Osteochondritis dissecans (OCD) is a focal, idiopathic alteration of subchondral bone structure with the risk for secondary damage to adjacent articular cartilage and the development of premature osteoarthritis. The exact etiology of OCD is unknown, although repetitive microtrauma and vascular insufficiency have been previously described. A genetic predisposition has been suggested, but the existing evidence is sparse. There are multiple case reports of twins and siblings with OCD and a few large family series in the literature, promoting the theory that OCD may have a genetic component to its etiology. This article describes 2 sets of monozygotic twins presenting concurrently with OCD of their dominant knees, offering further support for a genetic component to the etiology of OCD. Interestingly, in both sets of twins, 1 was left-handed and 1 was right-handed.
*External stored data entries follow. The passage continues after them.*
-- ==== Sys2Proof/Machine/Ops.lean ====
section
/-!
DEFINITION. The named operations the commands share: banks and references, the Token Table and its bucket holds, job
slots and submission, verdict and reply entries, the fault capture record, the queues and their pause conditions, the
time trigger and activation, the end of a start pass, and the two resets.
-/

namespace Sys2Proof.Machine

open Sys2Proof

/-! ### Clock and banks -/

/-- The service day of a line time; it fits 16 bits (spec/00_scope.md, 4.4). -/
def dayOf (now : LineTime) : BitVec 16 := BitVec.ofNat 16 (serviceDay now)

def TableStore.bank (t : TableStore) : BankId → Bank
  | .A => t.bankA
  | .B => t.bankB

def TableStore.setBank (t : TableStore) (b : BankId) (v : Bank) : TableStore :=
  match b with
  | .A => { t with bankA := v }
  | .B => { t with bankB := v }

def State.bank (s : State) (b : BankId) : Bank := s.store.bank b

def State.setBank (s : State) (b : BankId) (v : Bank) : State := { s with store := s.store.setBank b v }

/-- The words of a bank. -/
def State.words (s : State) (b : BankId) : WordMem := (s.bank b).words

/-- The ACTIVE bank, where there is one (R146). -/
def State.activeBank (s : State) : Option BankId :=
  if s.store.bankA.state = .active then some .A
  else if s.store.bankB.state = .active then some .B
  else none

/-- A restart's start pass is running (R154). -/
def State.inRestartPass (s : State) : Bool := s.sweeper.state == .startPass && s.sweeper.passKind == .restart

/-- One reference made (R72, R93, R125). -/
def State.makeRef (s : State) (b : BankId) : State := s.setBank b { s.bank b with refs := (s.bank b).refs + 1 }

/-- One reference released (R152); it makes a RETIRING bank STAGING where its count is then 0, outside a restart's
start pass (R153). -/
def State.releaseRef (s : State) (b : BankId) : State :=
  let n := (s.bank b).refs - 1
  s.setBank b
    { s.bank b with
      refs := n
      state := if (s.bank b).state = .retiring ∧ n = 0 ∧ s.inRestartPass = false then .staging else (s.bank b).state }

/-- The release of a recent-expiry part's reference, where the part is there. -/
def State.releaseRecent (s : State) : Option RecentPart → State
  | some p => s.releaseRef p.bank
  | none => s

/-! ### Fault capture and counters -/

/-- A fault capture attempt (R178): captured where the record is NONE, else counted. -/
def FaultCapture.attempt (f : FaultCapture) (kind : FaultKind) (time : LineTime) (source : Octet)
    (high low : Nat) : FaultCapture :=
  if f.kind = .none then ⟨kind, time, source, BitVec.ofNat 16 high, BitVec.ofNat 16 low, 0⟩
  else { f with since := if f.since = 65535 then 65535 else f.since + 1 }

/-- A fault capture attempt with the line time of the clock (R179). -/
def State.capture (s : State) (kind : FaultKind) (source : Octet) (high low : Nat) : State :=
  { s with responder :=
    { s.responder with fault := s.responder.fault.attempt kind s.clock.lineSeconds source high low } }

/-- A change of the counters (R181); each wraps. -/
def State.count (s : State) (f : Counters → Counters) : State :=
  { s with responder := { s.responder with counters := f s.responder.counters } }

def Counters.addTaken (c : Counters) : Counters := { c with tapsTaken := c.tapsTaken + 1 }
def Counters.addRefused (c : Counters) : Counters := { c with tapsRefused := c.tapsRefused + 1 }
def Counters.addDuplicate (c : Counters) : Counters := { c with duplicates := c.duplicates + 1 }
def Counters.addSettlement (c : Counters) : Counters := { c with settlementsEmitted := c.settlementsEmitted + 1 }
def Counters.addEviction (c : Counters) : Counters := { c with evictions := c.evictions + 1 }
def Counters.addDisplacement (c : Counters) : Counters := { c with displacements := c.displacements + 1 }
def Counters.addDiscarded (c : Counters) : Counters := { c with framesDiscarded := c.framesDiscarded + 1 }

/-! ### The Token Table (R65 to R71) -/

/-- The number under which way `w` of bucket `b` is listed. -/
def wayKey (b w : Nat) : Nat := Config.ways * b + w

/-- The record in way `w` of bucket `b`, or none where the way is empty. -/
def State.way (s : State) (b w : Nat) : Option TokenRecord := sparseGet s.table (wayKey b w)

/-- Writes a way. -/
def State.putWay (s : State) (b w : Nat) (r : Option TokenRecord) : State :=
  { s with table := sparsePut s.table (wayKey b w) r }

/-- Writes every way of a bucket empty (R123). -/
def State.emptyBucket (s : State) (b : Nat) : State :=
  { s with table := s.table.filter fun e => !(Config.ways * b ≤ e.1 && e.1 < Config.ways * (b + 1)) }

/-- The bucket of a token: its fold mod the bucket count (R66). -/
def State.bucketOf (s : State) (t : Token) : Nat := (tokenFold t).toNat % s.bucketCount

/-- The lookup of a token's record in a bucket, with its way (R67). -/
def State.lookup (s : State) (b : Nat) (t : Token) : Option (Nat × TokenRecord) :=
  (List.range Config.ways).findSome? fun w =>
    match s.way b w with
    | some r => if r.token = t then some (w, r) else none
    | none => none

/-- The FAU's lookup: the token's record that holds a closing part with the tag (R41, R67). -/
def State.lookupClosing (s : State) (b : Nat) (t : Token) (tag : BitVec 16) :
    Option (Nat × TokenRecord × ClosingPart) :=
  (List.range Config.ways).findSome? fun w =>
    match s.way b w with
    | some r =>
      match r.closing with
      | some c => if r.token = t ∧ c.tag = tag then some (w, r, c) else none
      | none => none
    | none => none

/-- The record holds no part. -/
def TokenRecord.partless (r : TokenRecord) : Bool := r.openPart.isNone && r.closing.isNone && r.recent.isNone

/-- The record is stale on a service day (R71). -/
def TokenRecord.stale (r : TokenRecord) (day : BitVec 16) : Bool := r.partless && r.spendDay != day

/-- A new record's base fields (R60). -/
def TokenRecord.fresh (t : Token) (day : BitVec 16) (now : LineTime) : TokenRecord :=
  ⟨t, day, 0, 0, none, now, none, none, none⟩

/-- The choice of way at an insertion (Table 4-4). -/
inductive Placement
  | free (way : Nat)
  | evict (way : Nat) (record : TokenRecord)
  | displace (way : Nat) (record : TokenRecord) (part : OpenPart)
  | full
  deriving DecidableEq, Repr

/-- The first of the candidates with the smallest key: ties go to the one that stands first. -/
def oldest {α : Type} (key : α → Nat) : List α → Option α
  | [] => none
  | x :: xs =>
    match oldest key xs with
    | none => some x
    | some y => if key y < key x then some y else some x

/-- The ways of a bucket with their records, empty ways left out. -/
def State.occupied (s : State) (b : Nat) : List (Nat × TokenRecord) :=
  (List.range Config.ways).filterMap fun w => (s.way b w).map fun r => (w, r)

/-- Order 1: the lowest-numbered way that is empty or holds a stale record (R68). -/
def State.freeWay (s : State) (b : Nat) (day : BitVec 16) : Option Nat :=
  (List.range Config.ways).find? fun w =>
    match s.way b w with
    | some r => r.stale day
    | none => true

/-- Order 2: the record with neither an open nor a closing part and the oldest last activity (R68). -/
def State.evictionWay (s : State) (b : Nat) : Option (Nat × TokenRecord) :=
  oldest (fun e => e.2.lastActivity.toNat)
    ((s.occupied b).filter fun e => e.2.openPart.isNone && e.2.closing.isNone)

/-- Order 3: the record with an open part and no closing part and the oldest entry time (R69). -/
def State.displacementWay (s : State) (b : Nat) : Option (Nat × TokenRecord × OpenPart) :=
  oldest (fun e => e.2.2.entry.time.toNat)
    ((s.occupied b).filterMap fun e =>
      match e.2.openPart with
      | some o => if e.2.closing.isNone then some (e.1, e.2, o) else none
      | none => none)

/-- The choice of way at an insertion, in the order of Table 4-4 (R68 to R70). -/
def State.placement (s : State) (b : Nat) (day : BitVec 16) : Placement :=
  match s.freeWay b day with
  | some w => .free w
  | none =>
    match s.evictionWay b with
    | some (w, r) => .evict w r
    | none =>
      match s.displacementWay b with
      | some (w, r, o) => .displace w r o
      | none => .full

/-! ### Bucket holds (R73 to R76) -/

/-- The three blocks that request holds. -/
inductive Holder
  | fau
  | matcher
  | sweeper
  deriving DecidableEq, Repr

def Holds.get (h : Holds) : Holder → Hold
  | .fau => h.fau
  | .matcher => h.matcher
  | .sweeper => h.sweeper

def Holds.set (h : Holds) (who : Holder) (v : Hold) : Holds :=
  match who with
  | .fau => { h with fau := v }
  | .matcher => { h with matcher := v }
  | .sweeper => { h with sweeper := v }
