-- ==== Sys2Proof/Certificates/Slice0/Obligations.lean ====
section
/-!
DEFINITION. The statements for the provers. Each docstring names the rules it formalises, or says that the statement is
of the model's own choice. "Answers" means: `exec` answers that next state; the queue of waiting commands is part of
every frame, since a frame says the whole next state but for the fields it names.
-/

open Sys2Proof Sys2Proof.Machine

/-! ### The machine -/

/-- A step takes the command at the front of the queue and is `exec` of it on the rest of the queue. -/
def Obligations.StepRunsTheFrontCommand : Prop :=
  ∀ (c : Instr) (rest : List Instr) (s : State), s.pending = c :: rest → step s = exec c { s with pending := rest }

/-- On an empty queue one period of the 10 MHz input goes by (R128, R131; the model's choice, log 4): both dividers
count, and each makes its event at the period that brings it to its length; where one period does both, both events come
in it, and that the second boundary is taken first is the model's choice too. -/
def Obligations.IdleStepIsOneReferencePeriod : Prop :=
  ∀ s : State, s.pending = [] →
    (s.clock.phase + 1 < s.clock.length → s.clock.msDivider + 1 < 10000 →
      step s = .next { s with clock :=
        { s.clock with phase := s.clock.phase + 1, msDivider := s.clock.msDivider + 1 } }) ∧
    (s.clock.length ≤ s.clock.phase + 1 → s.clock.msDivider + 1 < 10000 →
      ∃ t, exec .secondBoundary s = .next t ∧
        step s = .next { t with clock := { t.clock with msDivider := s.clock.msDivider + 1 } }) ∧
    (s.clock.phase + 1 < s.clock.length → 10000 ≤ s.clock.msDivider + 1 →
      step s = exec .millisecondTick { s with clock := { s.clock with phase := s.clock.phase + 1 } }) ∧
    (s.clock.length ≤ s.clock.phase + 1 → 10000 ≤ s.clock.msDivider + 1 →
      ∃ t, exec .secondBoundary s = .next t ∧ step s = exec .millisecondTick t)

/-- Every command answers a next state, in every state, and leaves the commands that wait as they are. This is the
model's choice: no command stops the part (log 24), and one given where its event cannot come about changes nothing (log
1). -/
def Obligations.EveryCommandAnswersAndKeepsTheQueue : Prop :=
  ∀ (c : Instr) (s : State), ∃ t, exec c s = .next t ∧ t.pending = s.pending

/-! ### Invariants that every step keeps -/

/-- The two addressed stores stay in canonical form. -/
def Obligations.StoresStayCanonical : Prop :=
  ∀ s t : State, s.storesCanonical → step s = .next t → t.storesCanonical

/-- No queue ever holds more than its capacity, and a settlement entry the FAU has waited for stays free (R20, R160,
R162, R164, R166). -/
def Obligations.QueuesStayWithinCapacity : Prop :=
  ∀ s t : State, s.withinCapacity → step s = .next t → t.withinCapacity

/-- The four pause conditions stay between their thresholds: asserted at the upper, released at the lower (R161). -/
def Obligations.PauseConditionsFollowTheirThresholds : Prop :=
  ∀ s t : State, s.pausesSound → step s = .next t → t.pausesSound

/-- The job queue does not overflow, and reservations stand as the Matcher's work state says (R21 to R25). -/
def Obligations.JobSlotsNeverOverflow : Prop :=
  ∀ s t : State, s.slotsSound → step s = .next t → t.slotsSound

/-- At most one bank is ACTIVE, at most one SCHEDULED or CHECKING, and a bank being cleared is STAGING; and where a bank
is ACTIVE, one stays ACTIVE through every step, the resets among them (R140, R146, R155, R156). The station of a record
or request in work stays in force in its judging bank while that bank stands and is in use, so that a lookup of it reads
an entry in force (R1, R29, R88, R93; which bank stands by log 31). -/
def Obligations.BankStatesStaySound : Prop :=
  ∀ s t : State, s.banksSound → step s = .next t →
    t.banksSound ∧ (s.activeBank.isSome = true → t.activeBank.isSome = true) ∧
      (s.judgedInForce → t.judgedInForce)

/-- No bucket is ever held by two holders (R73). -/
def Obligations.HoldsStayExclusive : Prop :=
  ∀ s t : State, s.holdsExclusive → step s = .next t → t.holdsExclusive

/-- The registers with a stated range never leave it (R57, R65, R110, R128, R130, R131, R138, R139, R140, R143, R159),
and the discarded settlement count stays within 0 to 64 (R167). -/
def Obligations.RegistersStayInRange : Prop :=
  (∀ s t : State, s.registersInRange → step s = .next t → t.registersInRange) ∧
  ∀ s t : State, s.withinCapacity → s.responder.discardedSettlements ≤ 64 → step s = .next t →
    t.responder.discardedSettlements ≤ 64

/-- The state after reset meets every one of those invariants. -/
def Obligations.ResetMeetsEveryInvariant : Prop :=
  State.reset.storesCanonical ∧ State.reset.withinCapacity ∧ State.reset.pausesSound ∧ State.reset.slotsSound ∧
    State.reset.banksSound ∧ State.reset.judgedInForce ∧ State.reset.holdsExclusive ∧ State.reset.registersInRange ∧
    State.reset.responder.discardedSettlements ≤ 64

/-! ### Rules of the whole part -/

/-- No command changes a word of a bank that is not STAGING, but for the derived area of a bank in CHECKING (R145). -/
def Obligations.FrozenBanksKeepTheirWords : Prop :=
  ∀ (c : Instr) (s t : State) (b : BankId), s.banksSound → (s.bank b).state ≠ .staging → exec c s = .next t →
    ((s.bank b).state ≠ .checking → t.words b = s.words b) ∧
    ∀ offset, ¬(1536 ≤ offset ∧ offset ≤ 1599) → wordAt (t.words b) offset = wordAt (s.words b) offset

/-- The Token Table changes under a hold alone, and then in the held bucket alone (R73), or at a power-up. Every other
command, a restart among them, leaves every record as it stands (R81), and so does a command of a block that holds no
bucket. -/
def Obligations.RecordsChangeOnlyInTheHeldBucket : Prop :=
  (∀ (c : Instr) (s t : State), exec c s = .next t → t.table = s.table ∨ c = .tapHoldGranted ∨ c = .writeBack ∨
      c = .sweepHoldGranted ∨ c = .powerUpStartPassBucket ∨ c = .restartStartPassBucket ∨
      ∃ dram node, c = .powerUp dram node) ∧
  (∀ s t : State, (∀ b r, s.holds.matcher ≠ .held b r) → exec .tapHoldGranted s = .next t → t.table = s.table) ∧
  (∀ s t : State, (∀ b r, s.holds.fau ≠ .held b r) → exec .writeBack s = .next t → t.table = s.table) ∧
  (∀ (c : Instr) (s t : State), (∀ b r, s.holds.sweeper ≠ .held b r) →
    c = .sweepHoldGranted ∨ c = .powerUpStartPassBucket ∨ c = .restartStartPassBucket →
    exec c s = .next t → t.table = s.table) ∧
  (∀ (s t : State) (b : Nat) (r : Reading), s.holds.matcher = .held b r → exec .tapHoldGranted s = .next t →
    s.sameWaysOutside t b) ∧
  (∀ (s t : State) (b : Nat) (r : Reading), s.holds.fau = .held b r → exec .writeBack s = .next t →
    s.sameWaysOutside t b) ∧
  ∀ (c : Instr) (s t : State) (b : Nat) (r : Reading), s.holds.sweeper = .held b r →
    c = .sweepHoldGranted ∨ c = .powerUpStartPassBucket ∨ c = .restartStartPassBucket →
    exec c s = .next t → s.sameWaysOutside t b
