-- ==== Sys2Proof/Tests/Slice0.lean ====
section
/-!
SUPPORT. Tests. The expected results of the first part are the manual's worked examples and tables, cited at each. The
second part shows, for every obligation with hypotheses, a concrete state and operands that meet them, at a boundary
value where a clause has a range.
-/

namespace Sys2Proof.Tests

set_option Elab.async false

open Sys2Proof Sys2Proof.Machine

/-! ### A bank and a state -/

/-- Segment 0 of a bank: the stations of Table 1-5 (station 2 closed for entry), tiers, parameters and class 2 of the
worked fare (2.10), the bands of Table 1-8 and the territories of Table 1-9. -/
def lowWords : WordMem :=
  [(0, 7), (1, 960550824), (2, 5), (3, 2), (4, 3), (5, 3), (6, 0), (7, 0), (8, 3), (9, 1), (10, 5), (11, 1),
   (12, 1), (16, 120), (17, 150), (18, 1200), (19, 10), (20, 0), (21, 4), (22, 14400), (23, 120), (24, 5),
   (25, 3600), (26, 300), (32, 16777216), (33, 16778466), (34, 3100), (35, 16843352), (36, 16909128),
   (96, 2000), (97, 3100), (100, 65536150), (101, 196608110), (102, 80), (108, 1), (109, 0), (110, 0),
   (111, 0), (112, 0), (113, 0), (114, 1), (120, 16384), (121, 15749120), (122, 35405824), (123, 62935040),
   (124, 74727424), (128, 16384), (136, 16384), (160, 1073742824), (161, 1073807359), (162, 536871512),
   (163, 65535), (164, 1073807359), (165, 1073807359), (166, 1073807359), (167, 1073807359), (168, 0),
   (169, 2000), (170, 1), (171, 131137535), (172, 131074), (173, 65535)]

/-- The derived column of Table 1-7, no overrides. -/
def columnWords : WordMem := [(1536, 266084), (1537, 264834), (1538, 3100), (1539, 2600), (1540, 3940)]

/-- A deny list of one token, 9. -/
def denyWords : WordMem := [(8192, 0), (8193, 9)]

/-- The bank as loaded, before a check. -/
def loaded : WordMem := lowWords ++ denyWords

/-- The bank as a passed check leaves it. -/
def checked : WordMem := lowWords ++ columnWords ++ denyWords

/-- Line time of the worked examples of chapter 4, on service day 19002. -/
def now : LineTime := 1641852000

/-- A part in traffic: clock SET, bank A ACTIVE, Matcher READY, Sweeper IDLE. -/
def calm : State :=
  { clock := { set := true, lineSeconds := now }
    store := { bankA := { words := checked, state := .active, refs := 3 } }
    dramWritten := 4096
    holds := {}
    matcher := { readiness := .ready }
    sweeper := { state := .idle } }

/-- What a block that was granted its bucket in `calm` has read. -/
def reading : Reading := ⟨now, 15⟩

/-- `calm` with another bank B. -/
def withB (b : Bank) : State := { calm with store := { calm.store with bankB := b } }

/-- A record of token 5, whose bucket is 5, without a part. -/
def plain : TokenRecord := ⟨5, 19002, 420, 3, some ⟨1, 7, 1641851000⟩, 1641851000, none, none, none⟩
Both sets of twins had simultaneous presentations and clinical courses, lending support to a genetic element to OCD. The development of the OCD lesion in the dominant knee of each patient suggests an environmental influence, perhaps due to repetitive microtrauma and overuse. Recently, a genome-wide linkage study identified a prime candidate locus for OCD. However, despite the suggested association, genetic and developmental factors in the development of OCD remain relatively unstudied. The authors believe monozygotic twins provide an excellent clinical opportunity for future examination of the role of familial inheritance in the etiology of OCD.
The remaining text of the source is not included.